I need help on how to arrive at the answer, without the aid of a calculator.
I know i will have to use something like:
"cos(alpha + beta)" = cos alpha x cos beta - sin alpha x sin beta

I know it sounds rude as it's my 1st post, but if your kind enough to help.

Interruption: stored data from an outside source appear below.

-- ==== Sys2Proof/Machine/Forward.lean ====
section
/-! DEFINITION. Forwarding, Spraying and Ordering (R184 to R207): stage 3 with its tables, the pins and
holds, multicast and learning; mirror copies (R236 to R240); the frames the solid originates; and the
commands of a frame's arrival (R164 to R175). -/

namespace Sys2Proof.Machine

/-! ## Identity -/

def ownEid (s : State) : Nat := rd s Reg.SOLID_OWN_EID

/-! ## Destination and substitution (R184, R185, R419) -/

/-- The KINDs that each ACTION accepts (R185). -/
def actionAccepts (action kind : Nat) : Bool :=
  match action with
  | 1 => decide (kind = 0 ∨ kind = 2 ∨ kind = 3 ∨ kind = 4 ∨ kind = 5 ∨ kind = 6 ∨ kind = 8 ∨ kind = 9 ∨ kind = 10)
  | 2 => decide (kind = 2 ∨ kind = 3 ∨ kind = 4 ∨ kind = 5 ∨ kind = 6 ∨ kind = 8)
  | 3 => decide (kind = 1)
  | 4 => decide (kind = 9)
  | _ => false

/-- TARGET of a FORWARD entry, or the ALT_RG of a FAILOVER instance that has substituted (R419). -/
def forwardTarget (s : State) (stamp dst : Nat) : Nat :=
  match (List.range 64).find? (fun i => decide (rd s (Reg.FAILOVER_STATE i) = 2) &&
      decide (rd s (Reg.FAILOVER_DST i) = dst)) with
  | some i => cfgAt s stamp (Reg.FAILOVER_ALT_RG i)
  | none => cfgAt s stamp (Reg.DEST_TARGET dst)

/-- FAILOVER instances act once their destination's group has no live member (R419). -/
def failoverCheck (s : State) : State :=
  (List.range 64).foldl (fun s i =>
    let d := rd s (Reg.FAILOVER_DST i)
    let alt := rd s (Reg.FAILOVER_ALT_RG i)
    if d < 2 ^ 20 ∧ rd s (Reg.FAILOVER_STATE i) ≠ 2 ∧ rd s (Reg.DEST_ACTION d) = 1 ∧
        (liveMembers s s.sets.stamp (rd s (Reg.DEST_TARGET d))).isEmpty then
      let s := wr (wr s (Reg.FAILOVER_STATE i) 2) (Reg.FAILOVER_SINCE i) (now s)
      raise s Code.FAILOVER 0xFF [(32, d), (16, alt)]
    else s) s

/-! ## Pin hash and cache (R193, R410) -/

/-- Effective hash seed of a set (R193). -/
def hashSeed (s : State) (stamp : Nat) : Nat :=
  let x := cfgAt s stamp Reg.FORWARD_HASH_SEED
  if x = 0 then rd s Reg.IDENTITY_SERIAL % 2 ^ 32 else x

/-- The pin slot of a channel (R193). -/
def pinSlot (seed ten src dst chan : Nat) : Nat :=
  let h := crc32c (bytesBE 8 (joinFields [(10, ten), (20, src), (20, dst), (8, chan)]) ++ bytesBE 4 seed)
  (field h 24 8) ^^^ (field h 16 8) ^^^ (field h 8 8) ^^^ (field h 0 8)

def slotOfFrame (s : State) (f : Frame) : Nat :=
  pinSlot (hashSeed s f.stamp) (hdrTen f.hdr) (hdrSrc f.hdr) (hdrDst f.hdr) (hdrChan f.hdr)

/-- Key of an ordered channel, 64 bits (R410). -/
def cacheKey (h : Block) : Nat :=
  joinFields [(10, hdrTen h), (20, hdrSrc h), (20, hdrDst h), (8, hdrChan h), (3, hdrMsg h), (3, hdrTc h)]

def cacheBucket (key : Nat) : Nat := crc32c (bytesBE 8 key) % 2 ^ 14

/-- An ordered-channel cache entry not used within REPIN_WINDOW is free (R410). -/
def cacheFree (s : State) (i : Nat) : Bool :=
  match Tab.find s.forward.cache i with
  | none => true
  | some e => decide (repinWindow s ≤ now s - e.last)

/-- A pinned UNICAST frame refreshes or inserts its cache entry; a full bucket leaves the slot untracked
(R410). -/
def trackChannel (s : State) (f : Frame) (g slot : Nat) : State :=
  if hdrKind f.hdr ≠ KindCode.UNICAST then s
  else
    let key := cacheKey f.hdr
    let base := f.facet * 65536 + cacheBucket key * 4
    let ways := [base, base + 1, base + 2, base + 3]
    let hit := ways.find? (fun i => match Tab.find s.forward.cache i with
      | some e => decide (e.key = key)
      | none => false)
    let at_ := match hit with
      | some i => some i
      | none => ways.find? (cacheFree s)
    match at_ with
    | some i => modForward s (fun w => { w with cache := Tab.set w.cache i ⟨key, g, slot, now s⟩ })
    | none => modForward s (fun w => { w with
        untracked := Tab.put 0 w.untracked (g * 256 + slot) (now s + repinWindow s) })

/-! ## Sending toward a port (R275, R276) -/

/-- TURN_UP: from an uplink or ring port to an uplink (R276). -/
def turnsUp (s : State) (stamp p q : Nat) : Bool :=
  let a := cfgAt s stamp (Reg.FLOWPORT_ORIENT p)
  let b := cfgAt s stamp (Reg.FLOWPORT_ORIENT q)
  decide (p < 2048) && decide (a = 1 ∨ a = 3) && decide (b = 1)

/-- The frame goes to stage 4 or 5 with the fields this switch changes (R155, R159, R196, R275). -/
def sendToward (s : State) (id q : Nat) (repin : Bool) : State :=
  match findFrame s id with
  | none => s
  | some f =>
    if turnsUp s f.stamp f.ingress q then
      dropIn (raise s Code.TURN_UP (f.facet) [(16, twinPort s f.ingress), (16, twinPort s q)]) id 0x40
    else
      let line := decide (hdrMsg f.hdr ≤ 3) && decide (cfgAt s f.stamp (Reg.FLOWPORT_DATELINE q) = 1)
      if line ∧ hdrDl f.hdr = 1 then
        dropIn (raise s Code.DATELINE_TWICE (f.facet) [(16, twinPort s f.ingress), (16, twinPort s q), (24, hdrSrc f.hdr)]) id 0x41
      else
        let h := if line then setDl f.hdr else openDl f.hdr
        let h := if f.ingress < 2048 then setHop h (hdrHop h + 1) else h
        let h := if repin then setRepin h else h
        putFrame s id { f with
          hdr := h, egress := q, outVl := vlOf (hdrMsg h) (hdrDl h),
          repinHere := repin && decide (hdrRepin f.hdr = 0),
          place := if f.facet = q / 256 then .asked else .request }

/-! ## Spray and pin (R189 choose, R191, R194, R198) -/

/-- Level of a member seen from a facet: its own ports' now, others' as last published (R191). -/
def levelSeen (s : State) (facet q : Nat) : Nat :=
  if queueFacet q = facet then depthLevel (depthBytes s q) else Tab.get 0 s.forward.published q

/-- Members that share the lowest level, in ascending port order. -/
def lowest (s : State) (facet vl tc : Nat) (ps : List Nat) : List Nat :=
  let lv := fun p => levelSeen s facet (queueOf p vl tc)
  match ps with
  | [] => []
  | p :: rest =>
    let m := rest.foldl (fun m x => min m (lv x)) (lv p)
    ps.filter (fun x => decide (lv x = m))

/-- The choice of R191 and R192 among live members other than the ingress port. -/
def spray (s : State) (f : Frame) (g : Nat) : State × Option Nat :=
  let ps := (liveMembers s f.stamp g).filter (fun p => decide (p ≠ f.ingress))
  let ts := lowest s f.facet (hdrVl f.hdr) (hdrTc f.hdr) ps
  if ts = [] then (s, none)
  else
    let r := nextRandom s (if f.ingress < 2048 then vertexOf f.ingress else originationGen f.facet)
    (r.1, some (ts.getD (r.2 % ts.length) 0))

/-- Hold-pool cells in use in a facet (R198). -/
def holdUsed (s : State) (facet : Nat) : Nat :=
  sumFrames s (fun f => decide (f.place = .held) && decide (f.facet = facet)) (fun f => hdrCells f.hdr)

/-- The slot's hold list in a facet. -/
def holdList (s : State) (g slot facet : Nat) : List Nat := Tab.get [] s.forward.holds (holdKey g slot facet)

/-- A hold applies to the slot (R198); frames also join a list that is not empty (R199). -/
def holdApplies (s : State) (stamp g slot facet : Nat) : Bool :=
  let cur := cfgAt s stamp (Reg.PINSLOT_CURRENT (g * 256 + slot))
  decide (rd s (Reg.RGROUP_HOLD g) = 1) || (decide (cur < 2048) && retiring s cur) ||
    !(holdList s g slot facet).isEmpty

/-- The frame goes to its facet's hold pool, or is discarded where the pool is full (R198). -/
def holdFrame (s : State) (id g slot : Nat) : State :=
  match findFrame s id with
  | none => s
  | some f =>
    if 8192 < holdUsed s f.facet + hdrCells f.hdr then
      dropIn (raise s Code.HOLD_OVERFLOW f.facet []) id 0x19
    else
      let s := putFrame s id { f with place := .held, group := g, slot := slot }
      let s := modForward s (fun w => { w with
        holds := Tab.put [] w.holds (holdKey g slot f.facet) (holdList s g slot f.facet ++ [id]) })
      settle (countFrameIn s (facetBank f.facet) 0x8116 f.hdr) id

/-- The slot is in its repin window (R196). -/
def inRepin (s : State) (g slot : Nat) : Bool :=
  match Tab.find s.forward.repinEnd (g * 256 + slot) with
  | some t => decide (now s < t)
  | none => false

2. Originally Posted by r_maths
Two telephone poles, AB and CD, are situated 9m apart. They are held by wires that are fixed to the ground at E. Calculate exact value of cos AEC.
--
You can't use a calculator....
I need help on how to arrive at the answer, without the aid of a calculator.
I know i will have to use something like:
"cos(alpha + beta)" = cos alpha x cos beta - sin alpha x sin beta

I know it sounds rude as it's my 1st post, but if your kind enough to help.
Hello,

I've modified your sketch a little bit. You can easily calculate the cosine values in the red and blue right triangles.

EB

3. thanks, il try now, if i need more help with this, please be on to help.

4. Hello, r_maths!

Welcome aboard!

Code:
                              * C
* |
A *                   *   |
| *               *     |
|   *           *       | 5
4 |     *       *         |
|       * θ *           |
B * - - - - * - - - - - - * D
6     E      3      :

Two telephone poles, AB and CD, are situated 9m apart.
They are held by wires that are fixed to the ground at E.
Calculate exact value of $\cos(\angle AEC).$

We want to find $\cos\theta$ which is in $\Delta AEC.$

Look at the upper portion of the diagram.
Code:
                              * C
| 1
A *-----------------------+ F
|           9           |
|                       |
4 |                       | 4
|                       |
B * - - - - + - - - - - - * D
6     E      3      :

Draw $AC.$
We have a right triangle $CFA$ with $AF = 9,\:CF = 1$
. . Hence: . $AC \:=\:\sqrt{9^2 + 1^2} \:=\:\sqrt{82}$

Back to the original diagram . . .

We have $\Delta AEC$ with $AE = \sqrt{52},\:CE = \sqrt{34},\:AC = \sqrt{82}$

Using the Law of Cosines, we have:
. . $\cos\theta \:=\:\frac{AE^2 + CE^2 - AC^2}{2(AE)(CE)} \:=\:\frac{(\sqrt{52})^2 + (\sqrt{34})^2 - (\sqrt{82})^2}{2(\sqrt{52})(\sqrt{34})}$ $= \:\frac{52 + 34 - 82}{2(2\sqrt{13})(\sqrt{34})}$

Therefore: . $\cos\theta \:=\:\frac{4}{4(\sqrt{13})(\sqrt{34})} \:=\:\frac{1}{\sqrt{442}}$

5. Originally Posted by r_maths
thanks, il try now, if i need more help with this, please be on to help.
Hello,

I haven't got much time left. So I send you (only for confirmation of course) a possible way to do your problem:

From the drawing you can read:
$\cos(\alpha)=\frac{4}{\sqrt{52}}$
$\sin(\alpha)=\frac{6}{\sqrt{52}}$

$\cos(\beta)=\frac{5}{\sqrt{34}}$
$\sin(\beta)=\frac{3}{\sqrt{34}}$

Now use the formula you've mentioned above:

$\cos(\alpha+\beta)=\frac{4}{\sqrt{52}} \cdot \frac{5}{\sqrt{34}} - \frac{6}{\sqrt{52}} \cdot \frac{3}{\sqrt{34}}=$ $\frac{20}{\sqrt{52 \cdot 34}} - \frac{18}{\sqrt{52 \cdot 34}}=\frac{2}{\sqrt{52 \cdot 34}}=\frac{1}{\sqrt{442}}$

EB

6. ^
Soroban, thanks,
i was having difficulties with earboth solution. i got (19/442) or maybe its my bad maths skills.

thanks!

EDIT: thanks earboth

7. Originally Posted by r_maths
^
omg, thanks,
i was having difficulties with earboth solution. i got (19/442) or maybe its my bad maths skills.

thanks!
Hello,

you didn't subtract but you added the product of sine-values in your formula. That's all.

EB

8. yep, solved. thanks
im going to be a regular here if im going to past my exams